Two candidate vaccines, Dengvaxia and TAK-003, fail to protect effectively against all four dengue viruses and require multiple doses, an obstacle to vaccine uptake, Durbin said.
However, a single-dose vaccine known as TV003, developed with funding by the National Institutes of Health, shows more promise. All four dengue virus serotypes introduced by TV003 are able to infect and replicate in recipients, and the vaccine was 88% successful at preventing severe dengue for more than three years, Durbin said.
“This one provided what we felt to be the most balanced immunogenicity and safety profile. It’s very encouraging,” said Durbin, who conducted the early clinical work on the four viruses that comprise TV003. “We’re very, very close.”
If TV003’s five-year clinical trial data, available this July, continue to show it is safe and effective, Durbin predicts high demand for the vaccine and its eventual adoption as a routine childhood vaccination. The NIH is partnering with manufacturers in multiple countries to help ensure the vaccine will be accessible to people who need it most, Durbin said.

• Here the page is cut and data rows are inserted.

def opened (dwell : Nat) (propped : Bool) : State :=
  withDoor 3 (fun x => { x with
    mon := { x.mon with enable := true, isOpen := true, dwell := dwell, latchedPropped := 10, propped := propped } })
    (door3 .magnetic .secured slot0)

theorem witness_MonitorTicks :
    ((slot0.seg.door 3).mon.enable && (slot0.seg.door 3).mon.isOpen) = false
    ∧ (((opened 98 false).seg.door 3).mon.enable && ((opened 98 false).seg.door 3).mon.isOpen) = true
    ∧ min 65535 (((opened 98 false).seg.door 3).mon.dwell + 1) < 10 * ((opened 98 false).seg.door 3).mon.latchedPropped
    ∧ 10 * ((opened 99 false).seg.door 3).mon.latchedPropped ≤ min 65535 (((opened 99 false).seg.door 3).mon.dwell + 1)
    ∧ ((opened 100 true).seg.door 3).mon.propped = true ∧ ((opened 99 false).seg.door 3).mon.propped = false
    ∧ (slot0.seg.door 3).mon.sinceClose = none ∧ ((watched false 0).seg.door 3).mon.sinceClose = some 65535
    ∧ ((watched false 0).seg.door 3).quiet ((watched false 0).env.profile 3) ⟨32, false⟩ = true
    ∧ ((watched true 0).seg.door 3).quiet ((watched true 0).env.profile 3) ⟨32, false⟩ = false
    ∧ ((watched false 1).seg.door 3).eng.state = .quietWait ∧ 0 < ((watched false 1).seg.door 3).eng.params.warning
    ∧ ((watched false 0).seg.door 3).eng.params.warning = 0 := by decide +kernel

/-- Door 3 monitored in its slot, with its monitor position and a dwell of 10 ticks, the bounce limit. -/
def monitored (isOpen : Bool) : State :=
  hearing .strike .secured (fun x => { x with
    inputs := { x.inputs with position := some isOpen }
    mon := { x.mon with enable := true, isOpen := isOpen, dwell := 10, latchedBounce := 10, propped := isOpen } })

/-- An opening, a closing that counts a passage, and a reply that changes nothing. -/
theorem witness_MonitorTicks_events :
    HeardAgain 0 3 (heardAs 1 0 0) (monitored false) ∧ HeardAgain 0 3 (heardAs 0 0 0) (monitored true)
    ∧ HeardAgain 0 3 (heardAs 0 0 0) (monitored false)
    ∧ (∀ o, ((monitored o).seg.door 3).mon.enable = true ∧ ((monitored o).seg.door 3).eng.state = .secured
      ∧ ((monitored o).seg.door 3).inputs.position = some o ∧ ((monitored o).seg.door 3).mon.isOpen = o
      ∧ (wired .strike).readAs .position (replyOf (heardAs 1 0 0)).inputs = some true
      ∧ (wired .strike).readAs .position (replyOf (heardAs 0 0 0)).inputs = some false
      ∧ ((monitored o).seg.door 3).mon.latchedBounce ≤ ((monitored o).seg.door 3).mon.dwell
      ∧ (wired .strike).assigns .position = true) :=
  ⟨heard_again (good_reply (by decide +kernel)) (by decide +kernel), heard_again (good_reply (by decide +kernel)) (by decide +kernel),
    heard_again (good_reply (by decide +kernel)) (by decide +kernel), by decide +kernel⟩

/-- The monitoring enable of door 3 turns ON at each POSITION, turns OFF with its dwell, and stands; a watch whose door is quiet, one whose
door is not, and none. -/
theorem witness_MonitorTicks_enable :
    (∀ o, let s := hearing .strike .secured (fun x => { x with
        inputs := { x.inputs with position := o }, mon := { x.mon with enable := false, isOpen := true } })
      shouldMonitor s.env 3 s.seg = true ∧ (s.seg.door 3).mon.enable = false ∧ (s.seg.door 3).inputs.position = o
      ∧ (s.seg.door 3).mon.isOpen = true)
    ∧ (let s := opened 7 true
       shouldMonitor s.env 3 s.seg = false ∧ (s.seg.door 3).mon.enable = true ∧ (s.seg.door 3).mon.propped = true
       ∧ (s.seg.door 3).eng.state ≠ .absent)
    ∧ shouldMonitor (monitored true).env 3 (monitored true).seg = ((monitored true).seg.door 3).mon.enable
    ∧ (∀ o, ((watched o 0).seg.door 3).mon.watch = some ⟨32, false⟩
      ∧ ((watched o 0).seg.door 3).quiet ((watched o 0).env.profile 3) ⟨32, false⟩ = !o)
    ∧ (slot0.seg.door 3).mon.watch = none := by
  refine ⟨fun o => ?_, by decide +kernel⟩
  rcases o with _ | o
  · decide +kernel
  · cases o <;> decide +kernel

/-- Door 3 waits with n seconds of deferral. -/
def deferring (st : DoorState) (n : Nat) (p : LatePolicy) (pos drive : Option Bool) : State :=
  withEng 3 (fun x => { x with deferral := .counting n, params := { x.params with policy := p } })
    (sensing pos drive 0 (door3 .magnetic st slot0))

She attributes the success of TV003 to the NIH’s investment and the collaborative efforts of researchers from multiple disciplines. These are the types of collaborations Durbin said she sees at the EPI.
“Science used to be a Mom-and-Pop shop where one investigator did everything. Now you have people with expertise in various fields – virology, immunology, epidemiology, bioinformatics – working together on a particular pathogen. It’s fantastic.”